• _What you need to do_: From the data below, copy exactly the lines that lie between the one holding "def execRet (s" and the one holding "if 2 * off ≤", including both, and nothing more.

BEGIN Material for this task

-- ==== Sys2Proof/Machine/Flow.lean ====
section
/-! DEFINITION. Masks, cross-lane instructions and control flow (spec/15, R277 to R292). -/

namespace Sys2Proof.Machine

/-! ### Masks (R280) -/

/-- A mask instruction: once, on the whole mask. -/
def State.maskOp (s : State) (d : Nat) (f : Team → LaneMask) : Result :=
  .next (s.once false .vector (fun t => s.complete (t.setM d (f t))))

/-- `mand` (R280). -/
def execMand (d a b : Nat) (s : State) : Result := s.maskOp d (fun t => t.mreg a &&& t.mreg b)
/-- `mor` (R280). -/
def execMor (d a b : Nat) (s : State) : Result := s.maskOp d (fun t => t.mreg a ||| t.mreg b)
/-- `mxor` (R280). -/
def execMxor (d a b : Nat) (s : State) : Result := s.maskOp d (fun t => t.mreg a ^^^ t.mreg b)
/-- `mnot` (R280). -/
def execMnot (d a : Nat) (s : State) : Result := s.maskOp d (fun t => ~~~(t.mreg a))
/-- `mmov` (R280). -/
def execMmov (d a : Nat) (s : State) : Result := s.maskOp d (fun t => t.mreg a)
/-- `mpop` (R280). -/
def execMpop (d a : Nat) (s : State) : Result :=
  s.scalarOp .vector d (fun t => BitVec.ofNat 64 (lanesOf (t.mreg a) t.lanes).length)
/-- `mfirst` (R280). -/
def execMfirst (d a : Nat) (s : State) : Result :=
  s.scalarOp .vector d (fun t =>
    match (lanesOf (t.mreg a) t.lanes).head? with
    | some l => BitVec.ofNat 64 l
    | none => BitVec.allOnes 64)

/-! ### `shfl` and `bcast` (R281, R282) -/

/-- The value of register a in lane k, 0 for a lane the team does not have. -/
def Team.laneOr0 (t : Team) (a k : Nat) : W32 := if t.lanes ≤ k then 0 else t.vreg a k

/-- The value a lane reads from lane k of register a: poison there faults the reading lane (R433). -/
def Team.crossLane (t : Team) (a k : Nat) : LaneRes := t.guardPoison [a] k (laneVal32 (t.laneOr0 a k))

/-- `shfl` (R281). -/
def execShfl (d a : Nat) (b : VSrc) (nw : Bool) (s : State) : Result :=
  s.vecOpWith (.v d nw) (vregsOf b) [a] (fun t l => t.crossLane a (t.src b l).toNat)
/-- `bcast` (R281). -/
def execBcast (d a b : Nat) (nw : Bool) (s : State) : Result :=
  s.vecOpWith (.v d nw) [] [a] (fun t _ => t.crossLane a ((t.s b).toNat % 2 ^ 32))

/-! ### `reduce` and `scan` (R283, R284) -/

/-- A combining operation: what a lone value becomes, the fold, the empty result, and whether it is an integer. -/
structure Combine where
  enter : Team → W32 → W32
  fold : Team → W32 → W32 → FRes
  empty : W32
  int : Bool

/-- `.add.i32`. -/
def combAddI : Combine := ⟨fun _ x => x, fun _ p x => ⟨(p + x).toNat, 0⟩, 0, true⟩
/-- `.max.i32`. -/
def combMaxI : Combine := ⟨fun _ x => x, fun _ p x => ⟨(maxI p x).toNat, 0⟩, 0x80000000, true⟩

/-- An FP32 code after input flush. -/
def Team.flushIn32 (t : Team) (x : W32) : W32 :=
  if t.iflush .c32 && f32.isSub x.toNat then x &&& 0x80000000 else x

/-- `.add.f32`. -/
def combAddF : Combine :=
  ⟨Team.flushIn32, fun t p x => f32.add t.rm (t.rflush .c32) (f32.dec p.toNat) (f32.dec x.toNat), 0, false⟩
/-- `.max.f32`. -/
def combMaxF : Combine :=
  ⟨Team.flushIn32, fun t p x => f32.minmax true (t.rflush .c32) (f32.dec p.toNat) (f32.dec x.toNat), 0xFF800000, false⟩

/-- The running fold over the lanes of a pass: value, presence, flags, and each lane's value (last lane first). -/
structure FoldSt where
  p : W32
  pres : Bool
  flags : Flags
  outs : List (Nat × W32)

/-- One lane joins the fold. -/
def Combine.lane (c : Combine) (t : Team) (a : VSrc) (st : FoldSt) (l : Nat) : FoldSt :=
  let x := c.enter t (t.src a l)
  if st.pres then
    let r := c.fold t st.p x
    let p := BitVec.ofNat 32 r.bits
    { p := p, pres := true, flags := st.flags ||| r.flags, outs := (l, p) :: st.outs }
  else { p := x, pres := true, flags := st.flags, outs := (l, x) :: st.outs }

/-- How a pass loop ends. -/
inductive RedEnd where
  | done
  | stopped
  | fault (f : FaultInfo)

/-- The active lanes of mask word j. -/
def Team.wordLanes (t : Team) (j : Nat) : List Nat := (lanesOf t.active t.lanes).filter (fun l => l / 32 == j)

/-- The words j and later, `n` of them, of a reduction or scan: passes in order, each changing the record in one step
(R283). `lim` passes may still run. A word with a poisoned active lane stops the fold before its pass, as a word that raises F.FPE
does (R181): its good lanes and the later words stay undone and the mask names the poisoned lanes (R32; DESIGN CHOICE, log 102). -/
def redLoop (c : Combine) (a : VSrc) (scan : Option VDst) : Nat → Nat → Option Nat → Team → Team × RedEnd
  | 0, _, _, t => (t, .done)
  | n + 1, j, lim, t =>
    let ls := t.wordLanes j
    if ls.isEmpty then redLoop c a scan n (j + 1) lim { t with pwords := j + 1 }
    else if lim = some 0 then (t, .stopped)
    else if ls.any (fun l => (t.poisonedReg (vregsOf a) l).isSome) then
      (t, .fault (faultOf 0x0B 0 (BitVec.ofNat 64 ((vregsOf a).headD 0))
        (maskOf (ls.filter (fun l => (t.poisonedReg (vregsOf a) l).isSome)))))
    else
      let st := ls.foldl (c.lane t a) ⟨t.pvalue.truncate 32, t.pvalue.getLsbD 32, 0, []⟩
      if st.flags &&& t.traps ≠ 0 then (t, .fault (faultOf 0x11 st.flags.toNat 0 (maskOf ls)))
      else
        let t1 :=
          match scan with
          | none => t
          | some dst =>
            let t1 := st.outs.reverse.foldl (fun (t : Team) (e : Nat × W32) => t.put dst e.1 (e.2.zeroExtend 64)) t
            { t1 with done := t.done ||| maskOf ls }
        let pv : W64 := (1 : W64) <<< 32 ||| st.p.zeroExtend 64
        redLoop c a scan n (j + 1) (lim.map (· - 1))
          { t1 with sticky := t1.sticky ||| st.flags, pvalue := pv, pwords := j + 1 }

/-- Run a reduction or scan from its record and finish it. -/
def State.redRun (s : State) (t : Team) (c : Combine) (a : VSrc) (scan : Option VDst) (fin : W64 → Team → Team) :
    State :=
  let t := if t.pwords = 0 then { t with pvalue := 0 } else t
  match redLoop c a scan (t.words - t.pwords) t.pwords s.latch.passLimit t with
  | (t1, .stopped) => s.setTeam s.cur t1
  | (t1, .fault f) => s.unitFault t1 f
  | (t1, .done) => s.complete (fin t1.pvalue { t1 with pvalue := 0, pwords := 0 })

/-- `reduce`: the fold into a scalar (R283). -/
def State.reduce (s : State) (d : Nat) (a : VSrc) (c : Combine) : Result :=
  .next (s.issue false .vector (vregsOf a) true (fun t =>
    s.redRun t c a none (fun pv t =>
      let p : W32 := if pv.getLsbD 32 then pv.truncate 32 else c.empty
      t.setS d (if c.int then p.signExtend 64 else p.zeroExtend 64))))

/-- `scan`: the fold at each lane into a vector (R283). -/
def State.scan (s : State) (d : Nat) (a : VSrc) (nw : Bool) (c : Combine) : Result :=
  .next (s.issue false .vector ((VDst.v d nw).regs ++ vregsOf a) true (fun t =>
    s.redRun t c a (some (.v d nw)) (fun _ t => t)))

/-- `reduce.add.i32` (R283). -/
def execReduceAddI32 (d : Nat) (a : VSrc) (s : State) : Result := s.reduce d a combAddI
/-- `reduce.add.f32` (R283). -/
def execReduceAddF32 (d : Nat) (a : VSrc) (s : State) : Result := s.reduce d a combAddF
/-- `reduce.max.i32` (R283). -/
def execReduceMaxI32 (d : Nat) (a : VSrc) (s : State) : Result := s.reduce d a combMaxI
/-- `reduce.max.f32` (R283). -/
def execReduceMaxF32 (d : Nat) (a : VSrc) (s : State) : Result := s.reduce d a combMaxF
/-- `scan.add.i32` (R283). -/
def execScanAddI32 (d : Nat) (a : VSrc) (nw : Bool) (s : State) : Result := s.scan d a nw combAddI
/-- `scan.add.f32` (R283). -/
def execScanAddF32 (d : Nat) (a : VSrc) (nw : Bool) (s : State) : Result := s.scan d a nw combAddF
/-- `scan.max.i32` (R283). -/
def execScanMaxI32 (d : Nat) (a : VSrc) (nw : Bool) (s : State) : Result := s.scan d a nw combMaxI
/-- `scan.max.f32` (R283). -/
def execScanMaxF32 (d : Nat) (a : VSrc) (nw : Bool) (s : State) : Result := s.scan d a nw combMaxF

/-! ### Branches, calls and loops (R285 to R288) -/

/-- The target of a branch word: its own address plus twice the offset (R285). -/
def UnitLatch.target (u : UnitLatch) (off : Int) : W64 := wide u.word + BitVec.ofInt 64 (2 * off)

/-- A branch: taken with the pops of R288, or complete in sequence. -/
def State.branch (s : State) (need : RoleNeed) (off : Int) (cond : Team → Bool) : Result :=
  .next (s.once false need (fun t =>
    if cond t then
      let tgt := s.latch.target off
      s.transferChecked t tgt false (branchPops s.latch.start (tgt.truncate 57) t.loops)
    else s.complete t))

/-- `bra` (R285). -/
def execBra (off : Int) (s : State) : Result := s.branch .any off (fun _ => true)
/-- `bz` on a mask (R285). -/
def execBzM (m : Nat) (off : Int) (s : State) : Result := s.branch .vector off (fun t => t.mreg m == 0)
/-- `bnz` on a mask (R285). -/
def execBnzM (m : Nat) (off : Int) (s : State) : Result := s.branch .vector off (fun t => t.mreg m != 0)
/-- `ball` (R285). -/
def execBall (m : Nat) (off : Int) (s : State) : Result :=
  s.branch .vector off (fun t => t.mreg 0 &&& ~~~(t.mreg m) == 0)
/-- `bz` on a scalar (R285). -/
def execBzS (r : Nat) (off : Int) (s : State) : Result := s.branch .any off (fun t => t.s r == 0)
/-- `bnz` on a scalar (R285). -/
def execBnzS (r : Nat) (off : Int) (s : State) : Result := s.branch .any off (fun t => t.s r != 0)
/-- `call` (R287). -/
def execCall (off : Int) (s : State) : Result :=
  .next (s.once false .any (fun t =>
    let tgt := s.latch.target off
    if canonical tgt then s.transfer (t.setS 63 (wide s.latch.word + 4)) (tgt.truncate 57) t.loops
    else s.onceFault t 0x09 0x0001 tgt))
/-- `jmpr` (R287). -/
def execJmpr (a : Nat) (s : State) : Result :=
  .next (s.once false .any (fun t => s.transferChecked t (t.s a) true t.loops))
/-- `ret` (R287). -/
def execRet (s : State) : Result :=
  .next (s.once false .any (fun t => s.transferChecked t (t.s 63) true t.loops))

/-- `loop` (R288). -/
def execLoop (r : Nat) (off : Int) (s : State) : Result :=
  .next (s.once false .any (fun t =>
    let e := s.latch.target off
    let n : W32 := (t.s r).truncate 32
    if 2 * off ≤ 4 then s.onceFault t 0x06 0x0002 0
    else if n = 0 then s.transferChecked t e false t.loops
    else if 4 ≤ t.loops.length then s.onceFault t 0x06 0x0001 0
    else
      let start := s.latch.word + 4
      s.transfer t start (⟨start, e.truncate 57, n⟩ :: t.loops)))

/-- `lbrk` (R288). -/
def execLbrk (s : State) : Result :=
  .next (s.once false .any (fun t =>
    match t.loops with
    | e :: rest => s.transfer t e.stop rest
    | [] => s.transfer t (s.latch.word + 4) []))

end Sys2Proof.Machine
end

END Material for this task
BEGIN Material for this task

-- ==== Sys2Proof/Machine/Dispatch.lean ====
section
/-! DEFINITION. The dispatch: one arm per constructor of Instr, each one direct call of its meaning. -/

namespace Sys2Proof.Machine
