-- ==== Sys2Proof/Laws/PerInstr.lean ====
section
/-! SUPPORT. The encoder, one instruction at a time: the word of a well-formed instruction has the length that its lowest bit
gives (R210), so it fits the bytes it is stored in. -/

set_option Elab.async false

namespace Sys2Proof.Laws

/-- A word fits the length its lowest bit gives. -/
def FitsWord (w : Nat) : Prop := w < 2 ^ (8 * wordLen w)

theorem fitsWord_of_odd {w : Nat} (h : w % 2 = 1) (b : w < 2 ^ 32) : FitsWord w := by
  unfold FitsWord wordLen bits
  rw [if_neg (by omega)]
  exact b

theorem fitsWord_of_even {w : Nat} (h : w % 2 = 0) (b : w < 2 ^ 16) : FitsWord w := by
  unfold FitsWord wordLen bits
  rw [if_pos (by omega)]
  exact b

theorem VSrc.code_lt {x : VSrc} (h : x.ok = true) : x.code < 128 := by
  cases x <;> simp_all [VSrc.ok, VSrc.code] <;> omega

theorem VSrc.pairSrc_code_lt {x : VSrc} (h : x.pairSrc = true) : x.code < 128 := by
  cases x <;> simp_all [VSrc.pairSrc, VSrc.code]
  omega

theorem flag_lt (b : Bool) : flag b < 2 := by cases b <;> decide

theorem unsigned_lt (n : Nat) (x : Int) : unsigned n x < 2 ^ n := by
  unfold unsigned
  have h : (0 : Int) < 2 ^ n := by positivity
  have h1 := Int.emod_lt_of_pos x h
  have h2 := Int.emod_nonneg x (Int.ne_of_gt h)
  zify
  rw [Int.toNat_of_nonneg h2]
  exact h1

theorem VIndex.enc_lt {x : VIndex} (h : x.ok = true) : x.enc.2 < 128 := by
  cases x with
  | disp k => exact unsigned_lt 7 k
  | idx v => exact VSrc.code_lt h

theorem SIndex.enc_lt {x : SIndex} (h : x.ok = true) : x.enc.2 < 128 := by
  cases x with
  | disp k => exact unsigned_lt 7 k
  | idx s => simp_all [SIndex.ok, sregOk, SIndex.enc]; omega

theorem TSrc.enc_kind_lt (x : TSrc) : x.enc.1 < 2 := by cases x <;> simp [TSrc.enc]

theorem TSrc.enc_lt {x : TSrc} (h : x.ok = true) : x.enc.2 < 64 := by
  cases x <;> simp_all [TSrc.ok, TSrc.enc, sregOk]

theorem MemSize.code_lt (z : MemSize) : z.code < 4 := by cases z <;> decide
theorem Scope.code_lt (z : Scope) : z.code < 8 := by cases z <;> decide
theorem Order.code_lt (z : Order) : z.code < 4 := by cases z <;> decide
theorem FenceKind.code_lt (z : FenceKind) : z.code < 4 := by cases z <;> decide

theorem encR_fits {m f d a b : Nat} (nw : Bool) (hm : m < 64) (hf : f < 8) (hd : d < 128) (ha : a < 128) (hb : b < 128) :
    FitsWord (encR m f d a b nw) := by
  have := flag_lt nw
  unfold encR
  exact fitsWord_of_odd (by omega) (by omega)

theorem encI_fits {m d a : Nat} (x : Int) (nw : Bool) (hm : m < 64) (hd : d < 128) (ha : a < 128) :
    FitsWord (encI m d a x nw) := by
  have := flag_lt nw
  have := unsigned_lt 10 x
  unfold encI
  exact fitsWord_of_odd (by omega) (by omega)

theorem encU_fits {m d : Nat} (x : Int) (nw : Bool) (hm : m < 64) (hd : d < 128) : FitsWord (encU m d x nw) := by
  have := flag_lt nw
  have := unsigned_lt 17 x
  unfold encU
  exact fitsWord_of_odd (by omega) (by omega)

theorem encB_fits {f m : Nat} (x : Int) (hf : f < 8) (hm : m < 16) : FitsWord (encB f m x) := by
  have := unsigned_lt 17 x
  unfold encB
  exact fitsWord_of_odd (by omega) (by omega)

END Material for this task

• _Final answer_:
def execRet (s : State) : Result :=
  .next (s.once false .any (fun t => s.transferChecked t (t.s 63) true t.loops))

/-- `loop` (R288). -/
def execLoop (r : Nat) (off : Int) (s : State) : Result :=
  .next (s.once false .any (fun t =>
    let e := s.latch.target off
    let n : W32 := (t.s r).truncate 32
    if 2 * off ≤ 4 then s.onceFault t 0x06 0x0002 0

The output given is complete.